Requirement: Report every line of the data that includes "omega".

Data for processing:
'''

-- ==== Sys2Proof/Tests/Slice0.lean ====
section
/-! SUPPORT. The session's own tests: ill-formed terms refused, words written out from the encodings of spec 30, small
steps with results taken from spec 95, and for each obligation with hypotheses a state that meets them. -/

open Sys2Proof Sys2Proof.Machine

namespace Sys2Proof.Tests

/-! ## WellFormed: an ill-formed term for each check -/

theorem test_special_tx_is_no_transfer_item :
    [0x00, 0xFD, 0xFE, 0xFF].map (fun tx : Byte => (Instr.jbXfer tx 0x01).wellFormed) =
      [false, false, false, false] := by decide
theorem test_transfer_items_of_no_bytes_are_well_formed :
    [0x01, 0x40, 0x80, 0xC3].map (fun tx : Byte => (Instr.jbXfer tx 0x00).wellFormed) =
      [true, true, true, true] := by decide
theorem test_special_tx_starts_no_frame : (Instr.frame 0xFE 0x01 [] [0x00]).wellFormed = false := by decide
theorem test_frame_with_too_little_data : (Instr.frame 0x02 0x01 [0xAB] [0x5E]).wellFormed = false := by decide
theorem test_frame_with_too_much_receive_space :
    (Instr.frame 0x02 0x01 [0xAB, 0xCD] [0x5E, 0x00]).wellFormed = false := by decide
theorem test_frame_of_the_source_is_well_formed :
    (Instr.frame 0x02 0x01 [0xAB, 0xCD] [0x5E]).wellFormed = true := by decide

/-! ## Decode: every constructor from a word written out (30 R101 to R121) -/

/-- The operations decoded from written words of a format, each with nothing after it. -/
def reads (f : Format) (l : List (List Byte × Instr)) : Bool :=
  l.all fun x => decide (decode f x.1 = some (x.2, []))

theorem test_decode_cmd : reads .cmd [([0x10], .cmdLockout), ([0x20], .cmdGetChecksum), ([0x40], .cmdCheckChecksum),
    ([0x80], .cmdAck), ([0x01], .cmdJoybus), ([0x02], .cmdChallenge), ([0x04], .cmdBit2),
    ([0x08], .cmdTerminate)] = true := by decide
theorem test_several_flags_are_taken_one_by_one :
    [0x00, 0x30, 0x14, 0xFF].map (fun b : Byte => decode .cmd [b]) = [none, some (.cmdLockout, [0x20]),
      some (.cmdLockout, [0x04]), some (.cmdLockout, [0xEF])] := by decide
/-- 95 V26. -/
theorem test_flags_of_command_bytes :
    cmdFlags 0x78 = [.cmdLockout, .cmdGetChecksum, .cmdCheckChecksum, .cmdTerminate] ∧
    cmdFlags 0xB0 = [.cmdLockout, .cmdGetChecksum, .cmdAck] ∧ cmdFlags 0x00 = [] ∧
    (cmdFlags 0xFF).length = 8 := by decide
theorem test_decode_xkind : reads .xkind [([0x0], .xkindRead4), ([0x1], .xkindWrite4), ([0x2], .xkindRead64),
    ([0x3], .xkindWrite64)] = true := by decide
/-- 95 V27. -/
theorem test_kind_looks_at_two_bits : [0x4, 0x5, 0x6, 0x7, 0xA, 0x9].map (fun v : Nibble => decodeXkind v) =
    [.read4, .write4, .read64, .write64, .read64, .write4] := by decide
theorem test_decode_hello : reads .hello [([0x0], .hello00), ([0x1], .hello01), ([0x2], .hello10),
    ([0x3], .hello11)] = true := by decide
theorem test_decode_ciccmd : reads .ciccmd [([0x0], .ciccmdCompare), ([0x2], .ciccmdChallenge),
    ([0x3], .ciccmdReset), ([0x1], .ciccmdReserved)] = true := by decide
theorem test_decode_jbtx : reads .jbtx [([0x00], .jbSkip), ([0xFD], .jbReset), ([0xFE], .jbStop), ([0xFF], .jbNop),
    ([0x40, 0x80], .jbXfer 0x40 0x80), ([0x02, 0x01], .jbXfer 0x02 0x01)] = true := by decide
theorem test_decode_jbrx : reads .jbrx [([0x81], .jbRx 0x81)] = true := by decide
theorem test_decode_frame : decode .frame [0x02, 0x01, 0xAB, 0xCD, 0x5E, 0xFE] =
    some (.frame 0x02 0x01 [0xAB, 0xCD] [0x5E], [0xFE]) := by decide
theorem test_short_frame_is_refused : decode .frame [0x02, 0x01, 0xAB, 0xCD] = none := by decide
theorem test_decode_portval : reads .portval [([0x0], .jbcIdle), ([0x1], .jbcTx), ([0x2], .jbcRx), ([0x3], .jbcReset),
    ([0x4], .jbcXferAck)] = true ∧ decode .portval [0x5] = none := by decide
theorem test_decode_op_memory : reads .op [([0x00, 0x37], .read 0x37), ([0x01, 0xFE, 0x05], .write 0xFE 0x5),
    ([0x02, 0xFE, 0x02], .bitTest 0xFE 2), ([0x03, 0x00, 0x01], .bitSet 0x00 1),
    ([0x04, 0x00, 0x03], .bitReset 0x00 3), ([0x05], .swap), ([0x06], .incPage), ([0x07], .incFull),
    ([0x08, 0x3E], .setPointer 0x3E)] = true := by decide
theorem test_decode_op_arithmetic : reads .op [([0x09, 0x0C, 0x08], .add4 0xC 0x8), ([0x0A, 0x0F, 0x0E], .adc4 0xF 0xE),
    ([0x0B, 0x05], .com4 0x5), ([0x0C, 0x03, 0x06], .sub4 0x3 0x6), ([0x0D, 0x04], .inc8 0x04)] = true := by decide
theorem test_decode_op_link : reads .op [([0x0E, 0x06], .portRead .jbChSel), ([0x0F, 0x09, 0x03], .portWrite .inten 0x3),
    ([0x10, 0x01], .writeBit true), ([0x11], .readBit), ([0x12], .readNibble), ([0x13, 0x0B], .writeNibble 0xB),
    ([0x14, 0x10, 0x02], .readBuf 0x10 2), ([0x15, 0xC0, 0x20], .writeBuf 0xC0 32)] = true := by decide
theorem test_decode_op_boot : reads .op [([0x16], .pifStartup), ([0x17], .pifAwaitLockout), ([0x18], .pifAwaitChecksum),
    ([0x19], .pifAwaitAck), ([0x1A], .pifChecksumExchange), ([0x1B], .pifChecksumCompare), ([0x1C], .pifBootTimerGate),
    ([0x1D], .pifEnterRunning)] = true := by decide
theorem test_decode_op_running : reads .op [([0x1E], .pifRunningLoop), ([0x1F], .pifCompareExchange),
    ([0x20], .pifChallengeExchange), ([0x21], .pifResetting)] = true := by decide
theorem test_decode_op_joybus : reads .op [([0x22], .pifJoybusParse), ([0x23], .pifJoybusTransfer),
    ([0x24], .jbChannelReset), ([0x25, 0x04], .jbChannelExchange 4), ([0x26], .jbWaitReady),
    ([0x27, 0x82], .jbError 0x82)] = true := by decide
theorem test_decode_op_cic : reads .op [([0x28, 0x10], .decodeRound 0x10), ([0x29, 0x30], .encodeRound 0x30),
    ([0x2A, 0x50], .compareRound 0x50), ([0x2B, 0x80], .challengeTransform 0x80), ([0x2C, 0x80], .complementAll 0x80),
    ([0x2D], .resetCounter), ([0x2E], .cicMain), ([0x2F], .cicCompare), ([0x30], .cicChallenge),
    ([0x31], .cicReset)] = true := by decide
theorem test_decode_op_exceptions : reads .op [([0x32], .poll), ([0x33, 0x01], .intEntry .b), ([0x34], .intReturn),
    ([0x35, 0x06], .fatal .compareMismatch), ([0x36], .halt), ([0x37], .ackTransfer), ([0x38], .pifIntA),
    ([0x39], .pifIntB), ([0x3A, 0x01, 0xFE, 0x12], .timerInit .reset 0x12FE),
    ([0x3B, 0x00], .timerTick .boot)] = true := by decide
theorem test_no_operation_above_the_table : decode .op [0x3C] = none ∧ decode .op [0x25, 0x05] = none ∧
    decode .op [0x0E, 0x0A] = none ∧ decode .op [] = none := by decide
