-- ==== Sys2Proof/Proofs/Canonical.lean ====
section
/-! The canonical form of the memories, kept by every update of `Edits` and by every move. -/

namespace Sys2Proof.Machine

/-- An update that leaves each engine its memory keeps the form. -/
theorem MemoriesCanonical.of_mem {s t : State} (h : MemoriesCanonical s)
    (hm : ∀ v, (t.eng v).mem = (s.eng v).mem) : MemoriesCanonical t := canonical_of_mem h (hm .pif) (hm .cic)

theorem mem_modEng {f : Engine → Engine} (hf : ∀ E, (f E).mem = E.mem) (v w : Who) (s : State) :
    ((modEng w f s).eng v).mem = (s.eng v).mem := by
  by_cases h : v = w
  · subst h; rw [eng_modEng_same, hf]
  · rw [eng_modEng_ne h]

/-- Interrupt entry reaches no cell (60 R366). -/
theorem mem_takeInterrupt (v : Who) (x : IntSrc) (s : State) : ((takeInterrupt x s).eng v).mem = (s.eng v).mem := by
  cases x <;> cases v <;> rfl

/-- Interrupt return reaches no cell (60 R368). -/
theorem mem_returnInterrupt (v : Who) (s : State) : ((returnInterrupt s).eng v).mem = (s.eng v).mem := by
  unfold returnInterrupt
  dsimp only
  split
  · exact (setCont_mem v .pif _ _).trans (swapPointers_mem v .pif s)
  · exact swapPointers_mem v .pif s

/-- The one update that reaches a cell is a write, and a write keeps the form. -/
theorem canonical_of_edits {s t : State} {w : Who} (h : Edits s w t) (hs : MemoriesCanonical s) :
    MemoriesCanonical t := by
  induction h with
  | refl => exact hs
  | cell _ ih => exact canonical_writeCell ih _ _ _
  | registers hf _ ih => exact ih.of_mem fun _ => mem_modEng (fun E => (hf E).1) _ _ _
  | portRead _ ih | linkRead _ ih => exact canonical_portRead ih _ _
  | takeInterrupt _ ih => exact ih.of_mem fun _ => mem_takeInterrupt _ _ _
  | returnInterrupt _ ih => exact ih.of_mem fun _ => mem_returnInterrupt _ _
  | push _ _ ih | abandon _ ih | dropTask _ ih | portWrite _ ih | linkWrite _ ih | setC _ ih | deliver _ ih =>
    exact ih.of_mem fun _ => by simp
  | draw _ ih | cicPc _ ih | ie _ ih | pifPc _ _ ih | parse _ _ ih | fatal _ ih | beginHalt _ ih | endHalt _ ih =>
    exact ih

/-- The host's stimulus stands in no memory. -/
theorem SameBesidesStimulus.canonical {s t : State} (e : SameBesidesStimulus s t) (hs : MemoriesCanonical s) :
    MemoriesCanonical t := by
  rw [e]
  exact hs

/-- After power-on no cell is listed (10 R49). -/
theorem canonical_powerOn (s : State) : MemoriesCanonical (powerOn s) := ⟨Memory.wf_nil, Memory.wf_nil⟩

theorem canonical_of_moves {s t : State} (h : Moves s t) (hs : MemoriesCanonical s) : MemoriesCanonical t := by
  induction h with
  | refl => exact hs
  | edits e _ ih => exact canonical_of_edits e ih
  | stimulus e _ ih => exact e.canonical ih
  | powerOn _ _ => exact canonical_powerOn _

/-- Settles O55: a step is a chain of moves, and each move keeps the form. -/
theorem stepKeepsMemoriesCanonical : Obligations.StepKeepsMemoriesCanonical :=
  fun _ _ hs h => canonical_of_moves (moves_step h) hs

end Sys2Proof.Machine
end

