-- ==== Sys2Proof/Proofs/Patterns.lean ====
section
/-! What the machine does once it has decoded a pattern of 30: the hello code, a transfer item, the command values and the
wait of the JoyBus, the selector of the CIC, and the expansions of the link primitives. -/

namespace Sys2Proof.Machine

/-! ## An answer that only puts tasks before the others, and one cell written -/

/-- An answer that puts tasks before what an engine has still to do changes that engine's position alone. -/
theorem continues_of_push {r : Result} {w : Who} {ts : List Task} {s : State} (h : r = .next (push w ts s)) :
    ∃ t, r = .next t ∧ Continues w ts s t ∧ Unchanged [.position w] s t :=
  ⟨_, h, push_cont w ts s, push_unchanged w ts s⟩

/-- An answer that puts tasks there unless `c` holds, and else leaves the state as it is. -/
theorem continues_of_ite_push {r : Result} {c : Prop} [Decidable c] {w : Who} {ts : List Task} {s : State}
    (h : r = if c then .next s else .next (push w ts s)) :
    ∃ t, r = .next t ∧ Unchanged [.position w] s t ∧ Continues w (if c then [] else ts) s t := by
  by_cases hc : c
  · rw [if_pos hc] at h ⊢
    exact ⟨s, h, Unchanged.refl _ s, rfl⟩
  · rw [if_neg hc] at h ⊢
    exact ⟨_, h, push_unchanged w ts s, push_cont w ts s⟩

theorem writeCell_outside (w : Who) (a : Addr) (x : Nibble) (s : State) :
    CellsUnchangedOutside w [a] s (writeCell w a x s) := fun _ hb =>
  readCell_writeCell_ne (fun e => hb (by simp [e])) w w x s

/-! ## The link primitives above one bit (41 R184 to R186) -/

/-- Settles O14: each expansion is a `push` of the shorter primitives, and a buffer of no nibbles pushes nothing. -/
theorem nibbleAndBufferExpansions : Obligations.NibbleAndBufferExpansions := fun s _ _ _ =>
  ⟨continues_of_push rfl, continues_of_push rfl, continues_of_ite_push rfl, continues_of_ite_push rfl,
    _, rfl, readCell_writeCell_same _ _ _ s, writeCell_outside _ _ _ s, writeCell_unchanged _ _ _ s⟩

/-! ## The hello code (30 R113, 42 R203) -/

theorem exec_decodeHello (T R : Bool) (s : State) : exec (decodeHello T R) s = .next (judgeHello T R s) := by
  cases T <;> cases R <;> rfl

/-- The region bit of a hello code is the console's where the code's region is. -/
theorem eq_regionBit_iff (R : Bool) (g : Region) : R = regionBit g ↔ g = if R then .pal else .ntsc := by
  cases R <;> cases g <;> decide

/-- Settles O18: `judgeHello` is one write of `OSINFO`, or the fatal action. -/
theorem helloCodeJudged : Obligations.HelloCodeJudged := by
  refine ⟨⟨rfl, rfl, rfl, rfl⟩, fun s T R => ?_⟩
  rw [exec_decodeHello, judgeHello, Ne, ← eq_regionBit_iff]
  constructor
  · intro h
    rw [if_pos h]
    exact ⟨_, rfl, readCell_writeCell_same _ _ _ s, writeCell_outside _ _ _ s, writeCell_unchanged _ _ _ s⟩
  · intro h
    rw [if_neg h]
    exact ⟨_, rfl, raiseFatal_spec _ s⟩

/-! ## A transfer item of the frame list (44 R280, 30 R116, R118) -/

/-- A count is the low six bits of its byte (30 R116). -/
theorem jbCount_eq_mod (b : Byte) : jbCount b = b.toNat % 64 := by
  rw [jbCount, BitVec.toNat_and]
  exact Nat.and_two_pow_sub_one_eq_mod b.toNat 6

/-- Cells at different places of the channel table are different cells, modulo 256. -/
theorem jbTable_add_ne {i j : Nat} (h : i % 256 ≠ j % 256) :
    Config.jbTable + BitVec.ofNat 8 i ≠ Config.jbTable + BitVec.ofNat 8 j := by
  rw [Ne, BitVec.add_right_inj]
  exact fun e => h (congrArg BitVec.toNat e)

theorem jbOffHi_ne_jbOffLo (ch : Nat) : Config.jbOffHi ch ≠ Config.jbOffLo ch := jbTable_add_ne (by omega)

theorem jbOffHi_ne_jbStat (ch : Nat) : Config.jbOffHi ch ≠ Config.jbStat ch := jbTable_add_ne (by omega)

theorem jbOffLo_ne_jbStat (ch : Nat) : Config.jbOffLo ch ≠ Config.jbStat ch := jbTable_add_ne (by omega)

/-- Moving the parse position moves nothing else. -/
theorem parse_unchanged (p : ParsePos) (s : State) : Unchanged [.parse] s { s with parse := p } := by
  intro f hf
  cases f with
  | parse => simp at hf
  | mem w => cases w <;> exact fun _ => rfl
  | latch w q => cases w <;> rfl
  | _ => rfl

/-- Moving the parse position reaches no cell. -/
theorem readCell_parse (w : Who) (a : Addr) (p : ParsePos) (s : State) :
    readCell w a { s with parse := p } = readCell w a s := by cases w <;> rfl

/-- The table entry of channel `ch` as a transfer item at the address `pos` records it (44 R280). -/
def recordItem (ch : Nat) (pos : Addr) (s : State) : State :=
  writeCell .pif (Config.jbStat ch) statActive
    (writeCell .pif (Config.jbOffLo ch) (pos.extractLsb' 0 4)
      (writeCell .pif (Config.jbOffHi ch) (pos.extractLsb' 4 4) s))

theorem itemXfer_eq (tx rx : Byte) (s : State) :
    itemXfer tx rx s = { recordItem s.parse.ch (BitVec.ofNat 8 s.parse.p) s with
      parse := ⟨s.parse.p + 2 * (2 + jbCount tx + jbCount rx), s.parse.ch + 1, s.parse.stop⟩ } := rfl

/-- The three cells that an entry has after it is recorded. -/
theorem recordItem_cells (ch : Nat) (pos : Addr) (s : State) :
    readCell .pif (Config.jbOffHi ch) (recordItem ch pos s) = pos.extractLsb' 4 4 ∧
    readCell .pif (Config.jbOffLo ch) (recordItem ch pos s) = pos.extractLsb' 0 4 ∧
    readCell .pif (Config.jbStat ch) (recordItem ch pos s) = statActive := by
  unfold recordItem
  refine ⟨?_, ?_, readCell_writeCell_same _ _ _ _⟩
  · rw [readCell_writeCell_ne (jbOffHi_ne_jbStat ch), readCell_writeCell_ne (jbOffHi_ne_jbOffLo ch),
      readCell_writeCell_same]
  · rw [readCell_writeCell_ne (jbOffLo_ne_jbStat ch), readCell_writeCell_same]

theorem recordItem_outside (ch : Nat) (pos : Addr) (s : State) :
    CellsUnchangedOutside .pif [Config.jbOffHi ch, Config.jbOffLo ch, Config.jbStat ch] s (recordItem ch pos s) := by
  intro a ha
  simp only [List.mem_cons, List.not_mem_nil, or_false, not_or] at ha
  obtain ⟨hhi, hlo, hstat⟩ := ha
  rw [recordItem, readCell_writeCell_ne hstat, readCell_writeCell_ne hlo, readCell_writeCell_ne hhi]

theorem recordItem_unchanged (ch : Nat) (pos : Addr) (s : State) : Unchanged [.mem .pif] s (recordItem ch pos s) :=
  ((writeCell_unchanged _ _ _ s).trans' (writeCell_unchanged _ _ _ _)).trans' (writeCell_unchanged _ _ _ _)

/-- The high nibble of the address of a parse position. -/
theorem toNat_highNibble (p : Nat) : ((BitVec.ofNat 8 p).extractLsb' 4 4).toNat = p / 16 % 16 := by
  simp only [BitVec.extractLsb'_toNat, BitVec.toNat_ofNat, Nat.shiftRight_eq_div_pow]
  omega

/-- The low nibble of the address of a parse position. -/
theorem toNat_lowNibble (p : Nat) : ((BitVec.ofNat 8 p).extractLsb' 0 4).toNat = p % 16 := by
  simp only [BitVec.extractLsb'_toNat, BitVec.toNat_ofNat, Nat.shiftRight_zero]
  omega

theorem parseOpen_iff (s : State) :
    parseOpen s = true ↔ s.parse.stop = false ∧ s.parse.ch < 5 ∧ s.parse.p < 0xFE := by
  simp only [parseOpen, Bool.and_eq_true, Bool.not_eq_true', decide_eq_true_eq, and_assoc]
  rfl

/-- A frame is the item it is while the parse is open, and nothing after it (log 15). -/
theorem exec_frame (tx rx : Byte) (data recv : List Byte) (s : State) :
    exec (.frame tx rx data recv) s = .next (if parseOpen s then itemXfer tx rx s else s) := rfl

/-- Settles O31: the item by the laws of `recordItem`; a frame by whether the parse is open; `JBRX` by its count. -/
theorem transferItemRecorded : Obligations.TransferItemRecorded := by
  refine ⟨fun s tx rx => ?_, fun s tx rx data recv => ⟨fun hstop hch hp => ?_, fun h => ?_⟩, fun s rx => ?_⟩
  · obtain ⟨hhi, hlo, hstat⟩ := recordItem_cells s.parse.ch (BitVec.ofNat 8 s.parse.p) s
    refine ⟨_, congrArg Host.Outcome.next (itemXfer_eq tx rx s), ?_, ?_, ?_, fun a ha => ?_, ?_, ?_⟩
    · rw [readCell_parse, hhi, toNat_highNibble]
    · rw [readCell_parse, hlo, toNat_lowNibble]
    · rw [readCell_parse, hstat]
      rfl
    · rw [readCell_parse, recordItem_outside _ _ s a ha]
    · rw [jbCount_eq_mod, jbCount_eq_mod]
    · exact (recordItem_unchanged _ _ s).trans (parse_unchanged _ _)
  · have hopen : parseOpen s = true := (parseOpen_iff s).2 ⟨hstop, hch, hp⟩
    rw [exec_frame, if_pos hopen]
    rfl
  · have hclosed : ¬parseOpen s = true := by
      rw [parseOpen_iff]
      rintro ⟨hstop, hch, hp⟩
      rcases h with h | h | h
      · simp [hstop] at h
      · omega
      · omega
    rw [exec_frame, if_neg hclosed]
  · exact ⟨_, rfl, jbCount_eq_mod rx, deliver_unchanged _ _ s⟩

/-! ## The control port of the JoyBus and the wait (30 R121, 44 R292, R294) -/

/-- A command value written to `P_JB_CTRL`. -/
theorem jbCtrl_written (v : Nibble) (s : State) : (portWrite .pif .jbCtrl v s).pifLatch.jbCtrl = v ∧
    Logged .pif [.write .jbCtrl v] s (portWrite .pif .jbCtrl v s) ∧
    Unchanged [.latch .pif .jbCtrl, .log .pif] s (portWrite .pif .jbCtrl v s) :=
  ⟨rfl, rfl, portWrite_unchanged .pif .jbCtrl v s⟩

/-- The status a turn of the wait reads, and the state after that read (44 R294). -/
def statusRead (s : State) : Nibble × State := portRead .pif .jbStatus s

/-- The error a turn of the wait reads where the status is not ready, and the state after that read (44 R294). -/
def errorRead (s : State) : Nibble × State := portRead .pif .jbError (statusRead s).2

/-- A wait that is over: its result delivered, the registers at any value. -/
def waitOver (v : Byte) (s : State) : State := settle .pif false (deliver .pif v s)

theorem exec_jbWaitReady_ready {s : State} (h : jbReady (statusRead s).1 = true) :
    exec .jbWaitReady s = .next (waitOver waitOk (statusRead s).2) :=
  if_pos h

theorem exec_jbWaitReady_not_ready {s : State} (h : ¬jbReady (statusRead s).1 = true) :
    exec .jbWaitReady s = if jbFailed (errorRead s).1 then .next (waitOver waitError (errorRead s).2)
      else .next (push .pif [.op .jbWaitReady] (errorRead s).2) :=
  if_neg h

theorem statusRead_log (s : State) :
    (statusRead s).2.pif.log = .read .jbStatus (statusRead s).1 :: s.pif.log := portRead_log .pif .jbStatus s

theorem errorRead_log (s : State) : (errorRead s).2.pif.log =
    .read .jbError (errorRead s).1 :: .read .jbStatus (statusRead s).1 :: s.pif.log := by
  rw [← statusRead_log]
  exact portRead_log .pif .jbError (statusRead s).2

theorem errorRead_unchanged (s : State) : Unchanged (.log .pif :: portSupply) s (errorRead s).2 :=
  (portRead_unchanged .pif .jbStatus s).trans' (portRead_unchanged .pif .jbError _)

/-- All that a wait that is over changes besides what it read. -/
theorem waitOver_unchanged (v : Byte) {s t : State} (h : Unchanged (.log .pif :: portSupply) s t) :
    Unchanged (.ret .pif :: .log .pif :: .carry .pif :: (scratchRegisters .pif ++ portSupply)) s (waitOver v t) :=
  ((h.trans (deliver_unchanged .pif v t)).trans (settle_unchanged_carry .pif false _)).mono (by decide)

/-- Settles O35: the command values by `jbCtrl_written`, the wait by the laws of its two reads. -/
theorem joybusControlAndWait : Obligations.JoybusControlAndWait := by
  refine ⟨?_, fun s => ?_, fun s => ?_, fun s hready => ?_, fun s hready => ?_⟩
  · intro i v hi s
    simp only [List.mem_cons, Prod.mk.injEq, List.not_mem_nil, or_false] at hi
    rcases hi with ⟨rfl, rfl⟩ | ⟨rfl, rfl⟩ | ⟨rfl, rfl⟩ | ⟨rfl, rfl⟩ | ⟨rfl, rfl⟩ <;>
      exact ⟨_, rfl, jbCtrl_written _ s⟩
  · exact ⟨_, rfl, rfl, rfl, rfl,
      (portWrite_unchanged .pif .jbCtrl jbcReset s).trans (push_unchanged .pif _ _)⟩
  · exact ⟨_, rfl, rfl, rfl,
      (portWrite_unchanged .pif .jbCtrl jbcIdle s).trans (settle_unchanged_carry .pif false _)⟩
  · exact ⟨_, exec_jbWaitReady_ready hready, rfl, statusRead_log s,
      waitOver_unchanged _ (portRead_unchanged .pif .jbStatus s)⟩
  · have hexec := exec_jbWaitReady_not_ready (ne_true_of_eq_false hready)
    by_cases hfail : jbFailed (errorRead s).1 = true
    · rw [if_pos hfail] at hexec
      exact ⟨_, _, hexec, rfl, errorRead_log s, fun _ => ⟨rfl, waitOver_unchanged _ (errorRead_unchanged s)⟩,
        fun hok => absurd hfail (ne_true_of_eq_false hok)⟩
    · rw [if_neg hfail] at hexec
      refine ⟨_, _, hexec, rfl, errorRead_log s, fun hbad => absurd hbad hfail, fun _ => ⟨?_, ?_⟩⟩
      · have hcont : (errorRead s).2.pif.cont = s.pif.cont := errorRead_unchanged s (.position .pif) (by decide)
        exact congrArg ([.op .jbWaitReady] ++ ·) hcont
      · exact ((errorRead_unchanged s).trans (push_unchanged .pif _ _)).mono (by decide)

/-! ## The selector of the CIC (30 R114, 45 R340 to R349) -/

/-- Any number of rounds at a window writes cells of the window's engine alone. -/
theorem comparePasses_unchanged (n : Nat) (w : Who) (a : Addr) (s : State) :
    Unchanged [.mem w] s (passes n (comparePass w a) s) :=
  passes_invariant (fun _ h => h.trans' (writeCells_unchanged w a _ _)) n (Unchanged.refl _ s)

/-- The end of the rounds and the first index change no more than the CIC's registers and position besides. -/
theorem cicCompareIndex_unchanged (i : Nibble) (ok : Bool) {s t : State} (h : Unchanged [.mem .cic] s t) :
    Unchanged (.mem .cic :: .position .cic :: .carry .cic :: scratchRegisters .cic) s
      (cicCompareIndex i ok (settle .cic false t)) :=
  ((h.trans (settle_unchanged_carry .cic false t)).trans (push_unchanged .cic _ _)).mono (by decide)

/-- `CIC.Compare` comes to its control state, and changes besides what rounds and a first index change. -/
theorem exec_cicCompare_enters (s : State) : ∃ t, exec .cicCompare s = .next t ∧ t.cicPc = .compare ∧
    Unchanged (.cicPc :: .mem .cic :: .position .cic :: .carry .cic :: scratchRegisters .cic) s t := by
  have hrounds (u : State) := (comparePasses_unchanged 3 .cic Config.cmp0 u).trans'
    (comparePasses_unchanged 3 .cic Config.cmp1 _)
  have hindex (u : State) (i : Nibble) := cicCompareIndex_unchanged i true (hrounds u)
  exact ⟨_, rfl, hindex { s with cicPc := .compare } _ .cicPc (by decide),
    (cicPc_unchanged s .compare).trans (hindex _ _)⟩

/-- Settles O46: the loop and the selectors by their pushes, each operation by what it enters, the reserved pair by
`cicDie`. -/
theorem cicSelectorChooses : Obligations.CicSelectorChooses := by
  refine ⟨⟨rfl, rfl, rfl, rfl⟩, fun _ => continues_of_push rfl, fun _ hc hpc => ?_, fun _ => continues_of_push rfl,
    fun _ _ => continues_of_push rfl, ?_, ?_, fun s => ?_⟩
  · exact engineStep_cic_entry hc (by rw [hpc]; rfl)
  · intro i ts hi s
    simp only [List.mem_cons, Prod.mk.injEq, List.not_mem_nil, or_false] at hi
    rcases hi with ⟨rfl, rfl⟩ | ⟨rfl, rfl⟩ | ⟨rfl, rfl⟩ <;> exact continues_of_push rfl
  · intro i pc hi s
    simp only [List.mem_cons, Prod.mk.injEq, List.not_mem_nil, or_false] at hi
    rcases hi with ⟨rfl, rfl⟩ | ⟨rfl, rfl⟩ | ⟨rfl, rfl⟩
    · exact exec_cicCompare_enters s
    · exact ⟨_, rfl, rfl, ((cicPc_unchanged s .challenge).trans (push_unchanged .cic _ _)).mono (by decide)⟩
    · exact ⟨_, rfl, rfl, ((cicPc_unchanged s .reset).trans (push_unchanged .cic _ _)).mono (by decide)⟩
  · exact ⟨_, rfl, rfl, cicDie_unchanged s, engineStep_cic_dead rfl⟩

end Sys2Proof.Machine
end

'''

Output for this exercise:
theorem jbOffHi_ne_jbOffLo (ch : Nat) : Config.jbOffHi ch ≠ Config.jbOffLo ch := jbTable_add_ne (by omega)
theorem jbOffHi_ne_jbStat (ch : Nat) : Config.jbOffHi ch ≠ Config.jbStat ch := jbTable_add_ne (by omega)
theorem jbOffLo_ne_jbStat (ch : Nat) : Config.jbOffLo ch ≠ Config.jbStat ch := jbTable_add_ne (by omega)
  omega
  omega
      · omega
      · omega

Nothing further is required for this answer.